• Material to process:
/-- Settles O29: a flit by `State.flitReceive_good` and `State.flitReceive_bad`, a control flit by `State.ctlFlit_live`,
`State.ctlFlit_trains` and `State.ctlFlit_damaged`, the timers by `State.retryLimit_eq`. -/
theorem flitsAreAcceptedOnceAndRetried : Obligations.FlitsAreAcceptedOnceAndRetried := by
  refine ⟨fun s d i de pe fl hs hp => ?_, fun s d i de pe fl hp => ?_, fun s d i us hs hp => ?_⟩
  · have hr := State.canon_regs_rising hs
    have hports := State.canon_ports hs
    rw [exec_flitReceive hp]
    refine ⟨fun h => ?_, fun h => congrArg _ (State.flitReceive_dead h), fun h => State.rxRetry_naks hr hports h,
      fun h => State.rxRetry_stays (by rw [h]; decide)⟩
    intro r t x n
    refine ⟨State.lineCheck_fst .., fun h0 => ?_, fun hb hv => ?_, fun hb hv hq => ?_, fun hb hv hq hm => ?_, fun hb hv hq hm => ?_, fun hb => ?_⟩
    · exact (State.lineCheck_fst ..).trans (congrArg (· || ! flOk fl) (Port.flitBad_first h0 _))
    · rw [State.flitReceive_good h hb]
      exact congrArg _ (if_pos hv)
    · rw [State.flitReceive_good h hb]
      exact congrArg _ ((if_neg hv).trans (if_pos hq))
    · rw [State.flitReceive_good h hb]
      exact congrArg _ ((if_neg hv).trans ((if_neg hq).trans (if_pos hm)))
    · rw [State.flitReceive_good h hb]
      exact congrArg _ ((if_neg hv).trans ((if_neg hq).trans (if_neg (Nat.not_lt.mpr hm))))
    · rw [State.flitReceive_bad h hb]
  · intro kind r t
    refine ⟨fun hf hv hb h => ⟨fun hk => ?_, fun hk => ?_, fun hk => ?_, fun hk => ?_⟩, fun hf hv hb h ht hk => ?_, fun hf h => ⟨?_, ?_, ?_, ?_⟩,
      fun q hs hst hq => State.nakRx_resends (State.canon_ports hs) hst hq⟩
    · rw [exec_idle hp, State.ctlFlit_live (lf := ⟨fl, de, pe⟩) h hv hk hb]
      rfl
    · rw [exec_lanestat hp, State.ctlFlit_live (lf := ⟨fl, de, pe⟩) h hv hk hb]
      rfl
    · rw [exec_nak hp, State.ctlFlit_live (lf := ⟨fl, de, pe⟩) h hv hk hb]
      rfl
    · rw [exec_ident hp, State.ctlFlit_live (lf := ⟨fl, de, pe⟩) h hv hk hb]
      rfl
    · rw [exec_ident hp, State.ctlFlit_trains (lf := ⟨fl, de, pe⟩) h ht hv hk hb]
      rfl
    · rw [exec_idle hp, State.ctlFlit_damaged (lf := ⟨fl, de, pe⟩) h hf]
      rfl
    · rw [exec_lanestat hp, State.ctlFlit_damaged (lf := ⟨fl, de, pe⟩) h hf]
      rfl
    · rw [exec_nak hp, State.ctlFlit_damaged (lf := ⟨fl, de, pe⟩) h hf]
      rfl
    · rw [exec_ident hp, State.ctlFlit_damaged (lf := ⟨fl, de, pe⟩) h hf]
      rfl
  · intro x
    have hr := State.canon_regs_rising hs
    have hports := State.canon_ports hs
    rw [exec_nakResend hp, exec_retryLimit hp, State.retryLimit_eq]
    refine ⟨fun h hus hn => ?_, fun h => ?_, fun h htx hl => ?_, fun h hrx hl => ?_, fun h hrx hl => ?_⟩
    · rw [State.nakAgain_sends h hus hn]
      exact goesOn_next (State.naks_again hports _ _)
    · refine congrArg _ (if_neg fun hc => ?_)
      obtain ⟨hst, hus, hn⟩ := hc
      rcases h with h | h | h
      · exact h hst
      · omega
      · exact absurd hn (Nat.not_lt.mpr h)
    · obtain ⟨hrx, htx', rs, hf⟩ := State.toRetrain_rx (s := s.putPort d i { x with naks := 0 }) (d := d) (i := i) hr
      have hl' : s.rxLimit d i us = (s.putPort d i { x with naks := 0 }).toRetrain d i false := if_pos ⟨h, hl⟩
      have hstay : ¬ ((s.putPort d i { x with naks := 0 }).toRetrain d i false).txst d i = lRETRY := by
        rw [htx']
        exact htx
      rw [hl']
      dsimp only
      rw [if_neg fun hc => hstay hc.1]
      refine goesOn_next ⟨hrx, htx', ?_, ?_⟩
      · rw [hf]
        exact congrArg Port.naks (State.port_same hports ..)
      · rw [hf]
        rfl
    · have hl' : s.rxLimit d i us = s := if_neg fun hc => hrx hc.1
      rw [hl']
      exact congrArg _ (if_pos ⟨h, hl⟩)
    · intro u
      have hl' : s.rxLimit d i us = u := if_pos ⟨hrx, .inl hl⟩
      obtain ⟨_, htx', _⟩ := State.toRetrain_rx (s := s.putPort d i { x with naks := 0 }) (d := d) (i := i) hr
      rw [hl']
      exact congrArg _ (if_pos ⟨htx'.trans h, .inl hl⟩)

end Sys2Proof.Machine
end

section
/-!
PROOFS. QLink: training, retraining and the loss of a port (13 R549–R554).
-/
namespace Sys2Proof.Machine

/-! ## A direction's state -/

section
variable {s : State} {d i : Nat} (tx : Bool)

/-- State of a direction, and its fields of QL_PSTAT. -/
def State.dirst (s : State) (d i : Nat) (tx : Bool) : Nat := if tx then s.txst d i else s.rxst d i
def dirField (tx : Bool) : Fld := if tx then qlPstatTxst else qlPstatRxst

theorem State.dirst_eq : s.dirst d i tx = s.pst d i (dirField tx) := by cases tx <;> rfl

theorem dirField_fits : (dirField tx).lo + (dirField tx).w ≤ 256 := by cases tx <;> decide

theorem State.dirst_setPst (h : mrising s.regs = true) {st : Nat} (hst : st < 8) : (s.setPst d i [(dirField tx, st)]).dirst d i tx = st := by
  rw [State.dirst_eq, State.pst_setPst_same h _ (dirField_fits tx)]
  have hw : (dirField tx).w = 3 := by cases tx <;> rfl
  rw [hw]
  exact Nat.mod_eq_of_lt hst

end

/-! ## C14 messages that leave on another port (13 R573) -/

section
variable {s : State} (h : mrising s.regs = true) {d i e p : Nat}
include h

/-- The count of an inoculation writes INOC_STAT and INOC_CTL of its die alone. -/
theorem State.rf_inocClear {o : Nat} (g : Fld) (hs : regKey e o ≠ regKey d oInocStat) (hc : regKey e o ≠ regKey d oInocCtl) :
    (s.inocClear d).rf e o g = s.rf e o g := by
  unfold State.inocClear
  extract_lets n u left v
  have hur : mrising u.regs = true := mrising_mset _ _ h
  have hu : u.rf e o g = s.rf e o g := State.rf_wf_elsewhere h _ _ _ hs
  have hv : v.rf e o g = s.rf e o g := hu
  have hvr : mrising v.regs = true := hur
  split
  · exact hu
  · split
    · rw [State.rf_wf_elsewhere (mrising_mset _ _ hvr) _ _ _ hs, State.rf_wf_elsewhere hvr _ _ _ hc, hv]
    · exact hv

theorem State.pst_inocClear (g : Fld) : (s.inocClear e).pst d i g = s.pst d i g :=
  State.rf_inocClear h g (by unfold regKey oQlPstat oInocStat; omega) (by unfold regKey oQlPstat oInocCtl; omega)

theorem State.inocClear_regs_rising : mrising (s.inocClear e).regs = true := by
  unfold State.inocClear
  extract_lets n u left v
  have hur : mrising u.regs = true := mrising_mset _ _ h
  have hvr : mrising v.regs = true := hur
  split
  · exact hur
  · split
    · exact mrising_mset _ _ (mrising_mset _ _ hvr)
    · exact hvr

/-- A message queued on C14 changes no state of a port. -/
theorem State.pst_enqueue14 (m : Msg) (g : Fld) :
    (s.enqueueMsg e p 14 m).pst d i g = s.pst d i g ∧ mrising (s.enqueueMsg e p 14 m).regs = true := by
  have hu (q : Prop) [Decidable q] : (if q then s.inocClear e else s).pst d i g = s.pst d i g ∧
      mrising (if q then s.inocClear e else s).regs = true := by
    split
    · exact ⟨State.pst_inocClear h g, State.inocClear_regs_rising h⟩
    · exact ⟨rfl, h⟩
  unfold State.enqueueMsg
  dsimp only
  split
  · exact ⟨rfl, h⟩
  · split
    · exact ⟨rfl, h⟩
    · split
      · refine ⟨(State.rf_wf_elsewhere (hu _).2 _ _ _ ?_).trans (hu _).1, mrising_mset _ _ (hu _).2⟩
        rw [show groupOf 14 = 0 from rfl]
        unfold regKey oQlPstat oQlCgrp
        omega
      · exact hu _

theorem State.pst_resend14 (g : Fld) : (s.resend14 e p).pst d i g = s.pst d i g ∧ mrising (s.resend14 e p).regs = true := by
  unfold State.resend14
  refine List.foldlRecOn (motive := fun t : State => t.pst d i g = s.pst d i g ∧ mrising t.regs = true) _ _ ⟨rfl, h⟩ fun t ht m _ => ?_
  split
  · exact ht
  · split
    · exact ht
    · obtain ⟨hp, hr⟩ := State.pst_enqueue14 (d := d) (i := i) ht.2 m.2 g
      exact ⟨hp.trans ht.1, hr⟩

/-- A sending direction that enters RETRAIN leaves the receiving one. -/
theorem State.toRetrain_tx_rxst : (s.toRetrain d i true).rxst d i = s.rxst d i := by
  have hr1 := State.setPst_regs_rising (d := d) (i := i) h [(qlPstatTxst, lRETRAIN)]
  have hr2 := State.ecnt_regs_rising (d := d) (i := i) hr1 qlEcntRetrain 1
  have he : s.toRetrain d i true = ((s.setPst d i [(qlPstatTxst, lRETRAIN)]).ecnt d i qlEcntRetrain 1).resend14 d i := rfl
  rw [he, State.rxst_eq, (State.pst_resend14 hr2 _).1, State.pst_ecnt hr1, State.pst_setPst_other h _ (by decide) (by decide)]
  rfl

omit h in
/-- With no C14 message kept, it writes its state and the count of retrains alone. -/
theorem State.toRetrain_c14 (hc : (s.port d i).c14 = []) (tx : Bool) :
    s.toRetrain d i tx = (s.setPst d i [(dirField tx, lRETRAIN)]).ecnt d i qlEcntRetrain 1 := by
  cases tx with
  | false => rfl
  | true =>
    have hc' : (((s.setPst d i [(qlPstatTxst, lRETRAIN)]).ecnt d i qlEcntRetrain 1).port d i).c14 = [] := hc
    show ((s.setPst d i [(qlPstatTxst, lRETRAIN)]).ecnt d i qlEcntRetrain 1).resend14 d i = _
    rw [State.resend14, hc']
    rfl

theorem State.toRetrain_dirst (hc : (s.port d i).c14 = []) (tx : Bool) : (s.toRetrain d i tx).dirst d i tx = lRETRAIN := by
  rw [State.toRetrain_c14 hc, State.dirst_eq, State.pst_ecnt (State.setPst_regs_rising h _), ← State.dirst_eq,
    State.dirst_setPst _ h (by decide)]

theorem State.rf_toRetrain (hc : (s.port d i).c14 = []) (tx : Bool) (f : Fld) :
    (s.toRetrain d i tx).rf d (oQlPctl i) f = s.rf d (oQlPctl i) f := by
  rw [State.toRetrain_c14 hc]
  exact (State.rf_wf_elsewhere (State.setPst_regs_rising h _) _ _ _ (by unfold regKey oQlPctl oQlEcnt; omega)).trans
    (State.rf_wfs_elsewhere h _ _ (by unfold regKey oQlPctl oQlPstat; omega))

end

/-! ## Entering RETRAIN (13 R551, R578) -/

section
variable {s : State} {d i : Nat}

• Exercise requirements: Please work out how many lines in the listing above contain the string "omega", and answer with that number only.

• Response to the exercise: 5